Amazon Relational Database Service
User Guide (API Version 2013-09-09)
« PreviousNext »
View the PDF for this guide.Go to the AWS Discussion Forum for this product.Go to the Kindle Store to download this guide in Kindle format.Did this page help you?  Yes | No |  Tell us about it...

Working with DB Security Groups

A DB security group controls network access to a DB instance that is not inside a VPC. By default, network access is turned off to a DB instance. You can specify rules in a security group that allows access from an IP address range, port, or EC2 security group. Once ingress rules are configured, the same rules apply to all DB instances that are associated with that security group. You can specify up to 20 rules in a security group.

If you are a new customer to Amazon RDS or if you are an existing customer who is using a new region, your DB instance is most likely in a default VPC. You cannot use a DB security group for a DB instance inside a VPC; you must create a VPC security group. For information on creating a VPC security group, see Security Groups for Your VPC. To determine if you have a default VPC, see step 2 in the following procedure.

Creating a DB Security Group

To create a DB security group, you need to provide a name and a description.

AWS Management Console

To create a DB security group

  1. Sign in to the AWS Management Console and open the Amazon RDS console at https://console.aws.amazon.com/rds/.

  2. Determine what platforms are supported for your AWS account in your current region.
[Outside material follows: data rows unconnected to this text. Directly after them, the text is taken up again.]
/-- A core's place in one lace channel (R130 to R134). -/
structure LaceChan where
  cred    : Nat := 0            -- credits held toward the successor
  sent    : Nat := 0            -- lines sent under the credit in use
  transit : List DxLine := []   -- lines sent by the predecessor and not yet landed, oldest first
  held    : List DxLine := []   -- lines landed in slots and not yet written
  drained : Nat := 0            -- lines of the oldest slot already written and sent on
  done    : Nat := 0            -- slots drained whose credit has not yet returned
  granted : Nat := 0            -- credits outstanding toward the predecessor
  cur     : Nat := 0            -- the head's stream whose lines it takes, plus one
  took    : Nat := 0            -- lines of that stream it has taken
  skip    : Nat := 0            -- repeats of that stream still to be discarded after a switch (R134)
  again   : Nat := 0            -- at the head: lines of its stream to be sent again after a switch (R134)
  deriving DecidableEq, Repr

/-- One table of the code expander (R81): its kind (0 CB4 E4M3, 1 CB4 BF16, 2 CB8 E4M3, 3 CB8 BF16), its entries and its poison mark. -/
structure Table where
  kind    : Nat
  entries : List Nat
  res     : List Nat              -- the residue of each entry's significand, stored as it loads (R81)
  poison  : Bool
  deriving DecidableEq, Repr

/-- One merge buffer entry (R156): a word offset in SRAM, its byte mask and bytes. -/
structure MergeEntry where
  word : Nat
  mask : BitVec 8
  bytes : Word
  deriving DecidableEq, Repr

/-- A pending or landed check-bit injection (R157). -/
structure Injection where
  word : Nat
  mask : BitVec 8
  deriving DecidableEq, Repr

/-- The hub SRAM's words and lines (R154 to R158): the armed check-bit mask, words that hold an injected error, lines valid and poisoned, words
corrected once since warm reset, words to be remapped when next written, and the remapped words of each bank. -/
structure HubSram where
  pend    : BitVec 8 := 0
  flipped : List Injection := []
  valid   : NatSet := []
  poison  : NatSet := []
  ceOnce  : NatSet := []
  lost    : NatSet := []
  remap   : Sparse (List Nat) := []
  deriving DecidableEq, Repr

/-- A core of the device (R18): sequencer, DX, MX, VX and SRAM-control state that no register holds. -/
structure Core where
  run      : RunState := .idle
  held     : Option Held := none
  index    : Nat := 0
  codeBase : Nat := 0
  codeLen  : Nat := 0
  levels   : List Level := []              -- active levels, innermost first
  ctr      : Sparse (BitVec 32) := []      -- C0 to C15
  cmp      : BitVec 8 := 0                 -- K0 to K7
  agBase   : Sparse (BitVec 48) := []      -- A0 to A31
  agInc    : Sparse (BitVec 32) := []      -- increment of generator g at level l, key 8 g + l
  tok      : Sparse Nat := []              -- T0 to T63
  sigs     : Nat := 0                      -- token ledger: units applied since step entry
  takes    : Nat := 0                      -- units taken since step entry
  icache   : Sparse (List Nat) := []       -- cached lines of each of 256 sets, most recently used first (R167)
  queue    : List Queued := []             -- engine instructions not yet started, in issue order
  busy     : List Busy := []               -- started and not yet retired, in start order
  ended    : Bool := false                 -- END has retired in this step
  streams  : List Stream := []
  nextStream : Nat := 0
  prefetch : List Prefetch := []
  filled   : Nat := 0                      -- DX slots filled (R118)
  draining : Nat := 0                      -- DX slots draining
  lace     : Sparse LaceChan := []         -- by channel
  tables   : Sparse Table := []
  mxArmed  : NatSet := []                  -- arrays whose next tile takes the injected residue (R90)
  vxArmed  : Bool := false
  flipPend : Sparse (BitVec 8) := []       -- latched masks of pending flip arms, by bank group (R157)
  flipped  : List Injection := []          -- words now holding an injected error
  merge    : List MergeEntry := []
  ceOnce   : NatSet := []                  -- words corrected once since warm reset (R158)
  lost     : NatSet := []                  -- words found uncorrectable, to be remapped once written (R158)
  remap    : Sparse (List Nat) := []       -- remapped words of each bank
  stalled  : Bool := false                 -- stall_all raised for this stoppage (R181)
  kept     : Bool := false                 -- its job has ended in a partition of an enabled binding: not in the pool (R221)
  job      : Option NHdr := none
  deriving DecidableEq, Repr

/-! ### Jobs, partitions and programs (chapter 14, R185 to R188, R361) -/

/-- A loaded program (R187): where it lies and its step table (entry index, declared energy in microjoules). -/
structure Program where
  nsid   : Nat
  index  : Nat
  part   : Nat
  base   : Nat
  len    : Nat
  data   : Nat
  dataLen : Nat
  ncores : Nat
  flags  : Nat
  steps  : List (Nat × Nat)
  active : Bool
  deriving DecidableEq, Repr

/-- Where a job stands. -/
inductive JobPhase where
  | waiting          -- not yet placed
  | needEntry        -- placed; a serving or frame job between steps, awaiting its next step's entry
  | queued           -- its step stands in the partition's admission FIFO
  | running
  | ended            -- its step has ended, awaiting the stewards
  | stopping         -- being switched out
  | out              -- switched out, its context saved
  | loading          -- being switched in
  | dying            -- cancelled or failed, its cores not yet idle (R481)
  deriving DecidableEq, Repr

/-- Why a job fails, in the ranking of R434, with the NVMe status it completes with. -/
inductive FailCause where
  | aborted | weightPoison | setIncomplete | poisoned | energyDecl | fieldError
  deriving DecidableEq, Repr

/-- A job (R361). Energies are in microjoules. -/
structure Job where
  n       : NHdr
  part    : Nat
  prog    : Program
  serving : Bool
  rings   : Nat              -- bit r: bound to frame ring r
  seed    : Word
  argBase : Nat
  argLen  : Nat
  phase   : JobPhase := .waiting
  back    : JobPhase := .running   -- what it was doing when it was switched out
  cores   : List Nat := []
  step    : Nat := 0
  declared : Nat := 0
  reserved : Nat := 0        -- unspent reservation of the running step
  spent   : Nat := 0
  poison  : Bool := false
  incomplete : Bool := false         -- its poison came from a collective over an incomplete set (R361)
  ending  : Nat × Nat := (0, 0)      -- the status a dying job completes with
  stepNo  : Nat := 0         -- steps run by a serving job
  batch   : Nat := 0         -- entries of its last batch table
  stalled : Bool := false    -- no request of its batch could run, and none has ended since (R267)
  frames  : List Nat := []   -- rings whose accepted frames await or run their step, in order of acceptance (R272)
  switchSeq : Nat := 0       -- order of switching out
  deriving DecidableEq, Repr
    If Supported Platforms indicates EC2,VPC, your AWS account in the current region does not use a default VPC. You can continue following the steps below to create a DB security group that will enable access to your DB instance.

    EC2, VPC platform

    If Supported Platforms indicates VPC, your AWS account in the current region uses a default VPC. This means that you must create a VPC security group to enable access to a DB instance instead of a DB security group. For information on creating a VPC security group, see Security Groups for Your VPC.

    VPC platform

  3. Click Security Groups in the navigation pane on the left side of the window.

  4. Click Create DB Security Group.

    create sec group

  5. Type the name and description of the new DB security group in the Name and Description text boxes. Note that the security group name cannot contain spaces and cannot start with a number.

    create sec group

  6. Click Yes, Create. The DB security group will be created. Note that a newly created DB security group does not provide access to a DB instance by default. You must specify a range of IP addresses or an Amazon EC2 security group that can have access to the DB instance. To specify IP addresses or an Amazon EC2 security group for a DB security group, see Authorizing Network Access to a DB Security Group from an IP Range.

CLI

To create a DB security group

  • Use the command rds-create-db-security-group with the following parameters:

    PROMPT>rds-create-db-security-group mydbsecuritygroup -d "My new security group"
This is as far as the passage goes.